Reproduce, word for word, every line starting at the line that contains "RDST 12. -/" and ending with the final line of the entries.

═══ PROVIDED DATA

-- ==== Sys2Proof/Config.lean ====
section
/-! DEFINITION. What an implementation of the CFC fixes (00_scope.md R8, R9, R1; 43_config_control.md R186).
The model has no free value: `DL` and `CUR` after reset, the only unspecified values (R231), come in with the reset input. -/

namespace Sys2Proof

/-- The open parameters of one part (R8, R9): constants that no command and no reset writes (R186). -/
structure Part where
  /-- `P_MAX_CH`, read by RDST 11. -/
  maxCh : BitVec 5
  /-- `P_MAX_DELAY`, read by RDST 12. -/
  maxDelay : Half
  deriving DecidableEq, Repr

/-- The ranges of R8 and R9: `1 <= P_MAX_DELAY <= 65535` (the upper bound is the width) and `1 <= P_MAX_CH <= 16`. -/
def Part.ok (p : Part) : Bool :=
  1 ≤ p.maxDelay.toNat && 1 ≤ p.maxCh.toNat && p.maxCh.toNat ≤ 16

/-- The parameters every test vector of 95_test_vectors.md takes. DESIGN CHOICE (log entry 1), unsafe. -/
def Part.vectors : Part := { maxCh := 8, maxDelay := 4096 }

/-- `IDENT` of command set CFC-1 version 1 (R1, R186). -/
def Config.ident : Half := 0xCF01

end Sys2Proof
end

══════

# RESULT FOR THIS TASK
  /-- `P_MAX_DELAY`, read by RDST 12. -/
  maxDelay : Half
  deriving DecidableEq, Repr

/-- The ranges of R8 and R9: `1 <= P_MAX_DELAY <= 65535` (the upper bound is the width) and `1 <= P_MAX_CH <= 16`. -/
def Part.ok (p : Part) : Bool :=
  1 ≤ p.maxDelay.toNat && 1 ≤ p.maxCh.toNat && p.maxCh.toNat ≤ 16

/-- The parameters every test vector of 95_test_vectors.md takes. DESIGN CHOICE (log entry 1), unsafe. -/
def Part.vectors : Part := { maxCh := 8, maxDelay := 4096 }

/-- `IDENT` of command set CFC-1 version 1 (R1, R186). -/
def Config.ident : Half := 0xCF01

end Sys2Proof
end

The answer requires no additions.